According to P.W.20 Kailashdan he was delivered the articles on 26.4.85, he reached Jaipur on 27.4.85, on which date the material could not be deposited, 28th being holiday he wanted to deposit the article on 29th, but there were certain objections, and therefore articles were not received. Then he came back to Barmer on 30th, and deposited back the sealed articles at Police Station, Barmer. As against this, a look at the evidence of P.W.23 Bhoor Singh, who is the 16 In-charge of Maalkhana in Police Station Barmer, shows that according to him he had delivered the articles to Kailashdan P.W.20 vide Rod No.10 on 26.4.85, and Kailash Dan brought back the articles with objection and deposited them in the Maalkhana on 3rd April (sic 3rd May 1985). It is not shown as to how the discrepancy has to be reconciled, as to whether the articles were deposited back in the Maalkhana of Barmer on 30th April or 3rd of May. There does appear to be something, which the prosecution has failed to explain. Law in this regard is well setteled by this Court in Ratanlal Vs. The State reported in 1966 RLW- 451, and by Hon'ble the Supreme Court in catena of judgments starting from that in State of Rajasthan Vs. Daulat Ram, reported in AIR 1980 SC-1314, to the effect that where the article changed several hands before reaching the FSL, and those, in whose custody the article remained were examined by the prosecution to prove that while in their custody, the seals on the article were not tampered with, the inevitable effect of the omission was, that the prosecution failed to rule out the possibility of the article being changed, or tampered with during the period in question - a fact which had to be proved affirmatively by the prosecution.

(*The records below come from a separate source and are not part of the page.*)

-- ==== Sys2Proof/Laws/PerInstr.lean ====
section
/-! SUPPORT. One lemma per command: its encoding has its opcode in the opcode map and exactly its operands, each inside its type (R63, R64, R65). -/

namespace Sys2Proof.Laws.EncodeWellFormed

/-- The record of a command spells a command. -/
def Statement (i : Instr) : Prop := (encode i).wellFormed = true

theorem load32 (off : Word) (dst : Bool) : Statement (.load32 off dst) := by
  simp [Statement, encode, Record.wellFormed, Record.signature, operandsFit]

theorem store32 (off value : Word) : Statement (.store32 off value) := by
  simp [Statement, encode, Record.wellFormed, Record.signature, operandsFit]

theorem readModifyWriteBit (off bit : Word) (value : Bool) : Statement (.readModifyWriteBit off bit value) := by
  simp [Statement, encode, Record.wellFormed, Record.signature, operandsFit]

theorem setClockGate (ch : Word) (pass : Bool) : Statement (.setClockGate ch pass) := by
  simp [Statement, encode, Record.wellFormed, Record.signature, operandsFit]

theorem setClockBypass (ch : Word) (bypass : Bool) : Statement (.setClockBypass ch bypass) := by
  simp [Statement, encode, Record.wellFormed, Record.signature, operandsFit]

theorem configureClock (ch source divider : Word) : Statement (.configureClock ch source divider) := by
  simp [Statement, encode, Record.wellFormed, Record.signature, operandsFit]

theorem readClockConfig (ch : Word) (dst : Bool) : Statement (.readClockConfig ch dst) := by
  simp [Statement, encode, Record.wellFormed, Record.signature, operandsFit]

theorem setPrescaler (ch : Word) (prescaler : Byte) : Statement (.setPrescaler ch prescaler) := by
  simp [Statement, encode, Record.wellFormed, Record.signature, operandsFit]

theorem readPrescaler (ch : Word) (dst : Bool) : Statement (.readPrescaler ch dst) := by
  simp [Statement, encode, Record.wellFormed, Record.signature, operandsFit]

theorem isEnabled (ch : Word) (dst : Bool) : Statement (.isEnabled ch dst) := by
  simp [Statement, encode, Record.wellFormed, Record.signature, operandsFit]

theorem setEnabled (ch : Word) (enabled : Bool) : Statement (.setEnabled ch enabled) := by
  simp [Statement, encode, Record.wellFormed, Record.signature, operandsFit]

theorem setPeriod (ch : Word) (entire active : Half) : Statement (.setPeriod ch entire active) := by
  simp [Statement, encode, Record.wellFormed, Record.signature, operandsFit]

theorem getPeriod (ch : Word) (dst : Bool) : Statement (.getPeriod ch dst) := by
  simp [Statement, encode, Record.wellFormed, Record.signature, operandsFit]

theorem setPolarity (ch : Word) (polarity : Bool) : Statement (.setPolarity ch polarity) := by
  simp [Statement, encode, Record.wellFormed, Record.signature, operandsFit]

theorem setCaptureEnable (ch : Word) (rising falling : Bool) : Statement (.setCaptureEnable ch rising falling) := by
  simp [Statement, encode, Record.wellFormed, Record.signature, operandsFit]

theorem setCaptureInterruptEnable (ch : Word) (rising falling : Bool) : Statement (.setCaptureInterruptEnable ch rising falling) := by
  simp [Statement, encode, Record.wellFormed, Record.signature, operandsFit]

theorem clearCaptureInterrupt (ch : Word) (rising falling : Bool) : Statement (.clearCaptureInterrupt ch rising falling) := by
  simp [Statement, encode, Record.wellFormed, Record.signature, operandsFit]

theorem readCaptureInterruptStatus (ch : Word) (dst : Bool) : Statement (.readCaptureInterruptStatus ch dst) := by
  simp [Statement, encode, Record.wellFormed, Record.signature, operandsFit]

theorem readRiseLockCount (ch : Word) (dst : Bool) : Statement (.readRiseLockCount ch dst) := by
  simp [Statement, encode, Record.wellFormed, Record.signature, operandsFit]

theorem readFallLockCount (ch : Word) (dst : Bool) : Statement (.readFallLockCount ch dst) := by
  simp [Statement, encode, Record.wellFormed, Record.signature, operandsFit]

theorem readRiseLockFlag (ch : Word) (dst : Bool) : Statement (.readRiseLockFlag ch dst) := by
  simp [Statement, encode, Record.wellFormed, Record.signature, operandsFit]

theorem readFallLockFlag (ch : Word) (dst : Bool) : Statement (.readFallLockFlag ch dst) := by
  simp [Statement, encode, Record.wellFormed, Record.signature, operandsFit]

theorem applyPwmConfig (ch source divider : Word) (prescaler : Byte) (entire active : Half) (polarity enabled : Bool) : Statement (.applyPwmConfig ch source divider prescaler entire active polarity enabled) := by
  simp [Statement, encode, Record.wellFormed, Record.signature, operandsFit]

theorem readPwmConfig (ch : Word) (dst : Bool) : Statement (.readPwmConfig ch dst) := by
  simp [Statement, encode, Record.wellFormed, Record.signature, operandsFit]

theorem setDutyPercent (ch percent : Word) : Statement (.setDutyPercent ch percent) := by
  simp [Statement, encode, Record.wellFormed, Record.signature, operandsFit]

theorem applyCaptureConfig (ch source divider : Word) (prescaler : Byte) (rising falling : Bool) : Statement (.applyCaptureConfig ch source divider prescaler rising falling) := by
  simp [Statement, encode, Record.wellFormed, Record.signature, operandsFit]

theorem captureBlocking (ch : Word) (dst : Bool) : Statement (.captureBlocking ch dst) := by
  simp [Statement, encode, Record.wellFormed, Record.signature, operandsFit]

theorem effectiveClockPeriodNs (source divider : Word) (prescaler : Byte) (dst : Bool) : Statement (.effectiveClockPeriodNs source divider prescaler dst) := by
  simp [Statement, encode, Record.wellFormed, Record.signature, operandsFit]

theorem rawToNanoseconds (ch : Word) (onCycles offCycles : Half) (dst : Bool) : Statement (.rawToNanoseconds ch onCycles offCycles dst) := by
  simp [Statement, encode, Record.wellFormed, Record.signature, operandsFit]

theorem maxCaptureDurationNs (ch : Word) (dst : Bool) : Statement (.maxCaptureDurationNs ch dst) := by
  simp [Statement, encode, Record.wellFormed, Record.signature, operandsFit]

theorem outputFrequencyHz (ch : Word) (dst : Bool) : Statement (.outputFrequencyHz ch dst) := by
  simp [Statement, encode, Record.wellFormed, Record.signature, operandsFit]

end Sys2Proof.Laws.EncodeWellFormed
end

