theorem Edge.pending_lt (e : Edge) (c : Channel) : e.pending c < 32 := by
  cases e
  · exact cisrRise_lt c
  · exact cisrFall_lt c

@[simp] theorem Edge.sets_ccr (e : Edge) (c : Channel) (k : Nat) : e.sets c (.ccr c) k = decide (k = e.lock) := by simp [Edge.sets]
@[simp] theorem Edge.sets_cisr (e : Edge) (c : Channel) (k : Nat) : e.sets c .cisr k = decide (k = e.pending c) := by simp [Edge.sets]

theorem Edge.and_sets_cisr {b : Bool} {e : Edge} {c : Channel} {k : Nat} :
    (b && e.sets c .cisr k) = false ↔ ¬(b = true ∧ k = e.pending c) := by
  simp

theorem Edge.lock_spec (e : Edge) :
    e.lock < 32 ∧ (bit e.lock ||| ccrW1c).getLsbD ccrRiseArm = false ∧ (bit e.lock ||| ccrW1c).getLsbD ccrFallArm = false := by
  cases e <;> decide

/-- Every lock flag is masked, so the word written to `CCR` has a 1 at the edge's own flag alone (R46, D22). -/
theorem Edge.lock_word (e : Edge) {c : Channel} (w : Word) {k : Nat} (hk : ((Reg.ccr c).mask .w1c).getLsbD k = true) :
    (setBit w e.lock true ccrW1c).getLsbD k = decide (k = e.lock) := by
  obtain ⟨inWord, -⟩ := e.lock_spec
  have masked : ccrW1c.getLsbD k = true := by rwa [Reg.w1c_ccr] at hk
  rw [setBit_getLsbD _ _ _ _ _ inWord, masked]
  by_cases own : k = e.lock <;> simp [own]

/-- The clear of one edge on a channel: its pending bit, then its lock flag (R88). -/
def State.clearEdge (s : State) (c : Channel) (e : Edge) : State :=
  (s.store .cisr (bit (e.pending c))).rmwBit (.ccr c) e.lock true ccrW1c

/-- The clear of one edge keeps every flag that the edge's latch does not set, whatever the Peripheral does. -/
theorem State.clearEdge_keeps (s : State) (c : Channel) (e : Edge) {r : Reg} {k : Nat} (hk : (r.mask .w1c).getLsbD k = true)
    (other : e.sets c r k = false) (h : s.flag r k = true) : (s.clearEdge c e).flag r k = true := by
  have stored : (s.store .cisr (bit (e.pending c))).flag r k = true := by
    refine s.store_w1c .cisr r _ k hk h fun hr => ?_
    subst hr
    rwa [bit_getLsbD _ _ (e.pending_lt c), ← e.sets_cisr c]
  refine State.store_w1c _ (.ccr c) r _ k hk (State.load_w1c _ _ r k hk stored) fun hr => ?_
  subst hr
  rwa [e.lock_word _ hk, ← e.sets_ccr c]

/-- Under a quiet Peripheral the clear of one edge clears the two flags that the edge's latch sets, and no other. -/
theorem State.quiet.clearEdge_flag {s : State} (h : s.quiet) (c : Channel) (e : Edge) {r : Reg} {k : Nat}
    (hk : (r.mask .w1c).getLsbD k = true) : (s.clearEdge c e).flag r k = (!e.sets c r k && s.flag r k) := by
  have hstore := h.store .cisr (bit (e.pending c))
  rw [State.clearEdge]
  by_cases ccr : r = .ccr c
  · subst ccr
    have ne : Reg.ccr c ≠ .cisr := nofun
    rw [State.rmwBit, State.store_flag_w1c _ _ _ _ hk, e.lock_word _ hk, (hstore.load _).turn_flag, hstore.load_flag, h.store_flag_ne ne,
      e.sets_ccr, Bool.and_comm]
  rw [hstore.rmwBit_flag_ne ccr]
  by_cases cisr : r = .cisr
  · subst cisr
    rw [State.store_flag_w1c _ _ _ _ hk, h.turn_flag, bit_getLsbD _ _ (e.pending_lt c), e.sets_cisr, Bool.and_comm]
  · rw [h.store_flag_ne cisr, Edge.sets, decide_eq_false (by simp [ccr, cisr]), Bool.not_false, Bool.true_and]

theorem State.quiet.clearEdge {s : State} (h : s.quiet) (c : Channel) (e : Edge) : (s.clearEdge c e).quiet :=
  (h.store _ _).rmwBit _ _ _ _

theorem InProgress.clearEdge {s t : State} {accesses : List Access} (h : InProgress s t accesses) (c : Channel) (e : Edge) :
    InProgress s (t.clearEdge c e) (accesses ++ [.store .cisr] ++ [.load (.ccr c)] ++ [.store (.ccr c)]) :=
  (h.store _ _).rmwBit _ _ _ _

/-- The clear of one edge is three turns outside its two registers: it arms and disarms nothing. -/
theorem SameOutside.clearEdge {P : List Reg} {s t : State} (h : SameOutside P s t) (c : Channel) (e : Edge) (hcisr : .cisr ∈ P)
    (hccr : .ccr c ∈ P) : SameOutside P (s.clearEdge c e) (t.turns 3) := by
  obtain ⟨-, riseArm, fallArm⟩ := e.lock_spec
  exact (h.write hcisr fun _ => sparesLatches_write _ nofun nofun).rmwBit hccr fun _ =>
    .inl (sparesLatches_rmw _ nofun fun _ => ⟨riseArm, fallArm⟩)

/-! ## The clear of an edge if it is requested -/

/-- The clear of one edge if it is requested. -/
def State.clearEdgeIf (s : State) (b : Bool) (c : Channel) (e : Edge) : State := if b then s.clearEdge c e else s

section
variable {s t : State} (b : Bool) (c : Channel) (e : Edge)

theorem State.clearEdgeIf_keeps {r : Reg} {k : Nat} (hk : (r.mask .w1c).getLsbD k = true)
    (other : (b && e.sets c r k) = false) (h : s.flag r k = true) : (s.clearEdgeIf b c e).flag r k = true := by
  cases b
  · exact h
  · exact s.clearEdge_keeps c e hk other h

theorem State.quiet.clearEdgeIf_flag (h : s.quiet) {r : Reg} {k : Nat} (hk : (r.mask .w1c).getLsbD k = true) :
    (s.clearEdgeIf b c e).flag r k = (!(b && e.sets c r k) && s.flag r k) := by
  cases b
  · rfl
  · exact h.clearEdge_flag c e hk

theorem State.quiet.clearEdgeIf (h : s.quiet) : (s.clearEdgeIf b c e).quiet := by
  cases b
  · exact h
  · exact h.clearEdge c e

theorem InProgress.clearEdgeIf {accesses : List Access} (h : InProgress s t accesses) :
    InProgress s (t.clearEdgeIf b c e) (accesses ++ if b then [.store .cisr, .load (.ccr c), .store (.ccr c)] else []) := by
  cases b
  · rwa [if_neg Bool.false_ne_true, List.append_nil]
  · simpa [State.clearEdgeIf] using h.clearEdge c e

theorem SameOutside.clearEdgeIf {P : List Reg} {n : Nat} (h : SameOutside P t (s.turns n)) (hcisr : .cisr ∈ P) (hccr : .ccr c ∈ P) :
    SameOutside P (t.clearEdgeIf b c e) (s.turns (n + if b then 3 else 0)) := by
  cases b
  · exact h
  · exact h.clearEdge c e hcisr hccr

end

/-! ## The clear of the requested edges (R88) -/

/-- The clear of the requested edges, rising first. -/
def State.clearEdges (s : State) (c : Channel) (rising falling : Bool) : State :=
  (s.clearEdgeIf rising c .rise).clearEdgeIf falling c .fall

theorem runLines_clearCaptureInterrupt (cmd : Instr) (rest : List Line) (loc : Locals) (s : State) (c : Channel) (rising falling : Bool) :
    ∃ w, runLines cmd (linesClearCaptureInterrupt c rising falling ++ rest) loc s =
      runLines cmd rest { loc with w := w } (s.clearEdges c rising falling) := by
  cases rising <;> cases falling <;> exact ⟨_, rfl⟩

section
variable {s : State} (c : Channel) (rising falling : Bool)

theorem State.clearEdges_keeps {r : Reg} {k : Nat} (hk : (r.mask .w1c).getLsbD k = true)
    (notRise : (rising && Edge.rise.sets c r k) = false) (notFall : (falling && Edge.fall.sets c r k) = false) (h : s.flag r k = true) :
    (s.clearEdges c rising falling).flag r k = true :=
  State.clearEdgeIf_keeps falling c .fall hk notFall (State.clearEdgeIf_keeps rising c .rise hk notRise h)

theorem State.quiet.clearEdges_flag (h : s.quiet) {r : Reg} {k : Nat} (hk : (r.mask .w1c).getLsbD k = true) :
    (s.clearEdges c rising falling).flag r k =
      (!(falling && Edge.fall.sets c r k) && (!(rising && Edge.rise.sets c r k) && s.flag r k)) := by
  rw [State.clearEdges, (h.clearEdgeIf rising c .rise).clearEdgeIf_flag falling c .fall hk, h.clearEdgeIf_flag rising c .rise hk]

end

/-! ## The bits of the two edges are four different flags -/

theorem cisrRise_inj (d c : Channel) : cisrRise d = cisrRise c ↔ d = c := cierRise_inj d c
theorem cisrFall_inj (d c : Channel) : cisrFall d = cisrFall c ↔ d = c := cierFall_inj d c
theorem cisrRise_ne_fall (d c : Channel) : cisrRise d ≠ cisrFall c := cierRise_ne_fall d c

section
variable {s : State} (h : s.quiet) (c : Channel) (rising falling : Bool)
include h

theorem State.quiet.clearEdges_risePending (d : Channel) :
    (s.clearEdges c rising falling).flag .cisr (cisrRise d) = (!(rising && decide (d = c)) && s.flag .cisr (cisrRise d)) := by
  rw [h.clearEdges_flag c rising falling (cisr_w1c (cisrRise_lt_half d))]
  simp [Edge.pending, cisrRise_inj, cisrRise_ne_fall]

theorem State.quiet.clearEdges_fallPending (d : Channel) :
    (s.clearEdges c rising falling).flag .cisr (cisrFall d) = (!(falling && decide (d = c)) && s.flag .cisr (cisrFall d)) := by
  rw [h.clearEdges_flag c rising falling (cisr_w1c (cisrFall_lt_half d))]
  simp [Edge.pending, cisrFall_inj, (cisrRise_ne_fall c d).symm]

theorem State.quiet.clearEdges_riseLock :
    (s.clearEdges c rising falling).flag (.ccr c) ccrRlf = (!rising && s.flag (.ccr c) ccrRlf) := by
  rw [h.clearEdges_flag c rising falling (lockFlag_w1c c _ (.inl rfl))]
  simp [Edge.lock, ccrRlf, ccrFlf]

theorem State.quiet.clearEdges_fallLock :
    (s.clearEdges c rising falling).flag (.ccr c) ccrFlf = (!falling && s.flag (.ccr c) ccrFlf) := by
  rw [h.clearEdges_flag c rising falling (lockFlag_w1c c _ (.inr rfl))]
  simp [Edge.lock, ccrRlf, ccrFlf]

end

/-! ## The command as an operation -/

theorem exec_clearCaptureInterrupt {s : State} {ch : Word} {c : Channel} (hs : s.seq = .idle) (hc : ch.toInt = c.val) (rising falling : Bool) :
    exec (.clearCaptureInterrupt ch rising falling) s = .next ((s.begin.clearEdges c rising falling).finish .ok []) := by
  obtain ⟨w, run⟩ := runLines_clearCaptureInterrupt (.clearCaptureInterrupt ch rising falling) [] {} s.begin c rising falling
  rw [exec_onChannel rfl hs hc, ← List.append_nil (linesClearCaptureInterrupt _ _ _), run, runLines_nil]

end Sys2Proof.Machine

open Sys2Proof Sys2Proof.Machine

/-- Settles O33: the command clears the requested edges one after the other, and each clear stores a 1 to the two flags of its edge alone. -/
theorem clearCaptureInterruptClearsOnlyWhatIsRequested : Obligations.ClearCaptureInterruptClearsOnlyWhatIsRequested := by
  refine ⟨fun _ _ => .of_lines (fun _ => rfl) fun _ => rfl, fun s ch c rising falling hs hc => ?_⟩
  have run := exec_clearCaptureInterrupt hs hc rising falling
  have outside := ((SameOutside.begin [.cisr, .ccr c] s).clearEdgeIf rising c .rise (by simp) (by simp)).clearEdgeIf falling c .fall
    (by simp) (by simp)
  refine ⟨_, run, (((InProgress.begin s).clearEdgeIf rising c .rise).clearEdgeIf falling c .fall).finish _ _,
    exec_keepsRw run fun r _ => mayWrite_of_channel rfl ((channel?_eq_some ch c).2 hc) r, ?_, ?_, ?_, ?_, fun quiet => ?_⟩
  · rw [Nat.zero_add] at outside
    exact outside.agree
  · intro k hk notRise notFall
    exact s.begin.clearEdges_keeps c rising falling (cisr_w1c hk) (Edge.and_sets_cisr.2 notRise) (Edge.and_sets_cisr.2 notFall)
  · rintro rfl
    exact s.begin.clearEdges_keeps c false falling (lockFlag_w1c c _ (.inl rfl)) rfl (by simp [Edge.lock, ccrRlf, ccrFlf])
  · rintro rfl
    exact s.begin.clearEdges_keeps c rising false (lockFlag_w1c c _ (.inr rfl)) (by simp [Edge.lock, ccrRlf, ccrFlf]) rfl
  · have begun : s.begin.quiet := quiet
    exact ⟨fun d => ⟨begun.clearEdges_risePending c rising falling d, begun.clearEdges_fallPending c rising falling d⟩,
      begun.clearEdges_riseLock c rising falling, begun.clearEdges_fallLock c rising falling⟩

Then the visaras are not shown to have been 17 sent, and thereon no report has been produced on record. Likewise, so far blood stained earth, said to have been taken from the kitchen, from the possession of the accused is concerned, even according to P.W.20 Kailashdan the objection by the Forensic Science Laboratory was, that on the article necessary description, like case number was not mentioned, seal of hospital was not there. This is a very important aspect, entitling the accused to raise a big cavil, as to whether the earth sent was the same, as is said to have been recovered from the kitchen, as alleged by the prosecution. Thus this circumstance also cannot be said to be proved against the accused.

As noticed above, the circumstance of extra judicial confession has already been disbelieved by the learned trial Court.

Then the only circumstance relied upon, that survives is, about secret disposal of the dead body of the deceased. In this regard also, it would suffice to observe, that even according to the SHO P.W.21 Abdul Gafoor, the dead body was noticed by him, in view of the fact, that various persons had gathered there, and exposed organ of the body was noticed. Obviously body was not got recovered by the accused, whether by identifying the place, or by giving information 18 admissible under Section 27 of the Evidence Act. In that view of the matter, merely because dead body of a child, subjected to homicidal death, was found lying buried under sand, by itself is not enough to fasten the guilt on the accused appellant, either for murder or for kidnapping, or even for the offence under Section 201 IPC.

Thus, the net result of the aforesaid discussion is, that we are constrained to set aside the impugned judgment of the learned trial Court.

The appeal is accordingly allowed. The impugned judgment is set aside, and the appellant is acquitted of all the charges. He is already on bail. He need not surrender to bail bonds and the same are cancelled.

( C M TOTLA ),J.                 ( N P GUPTA ),J.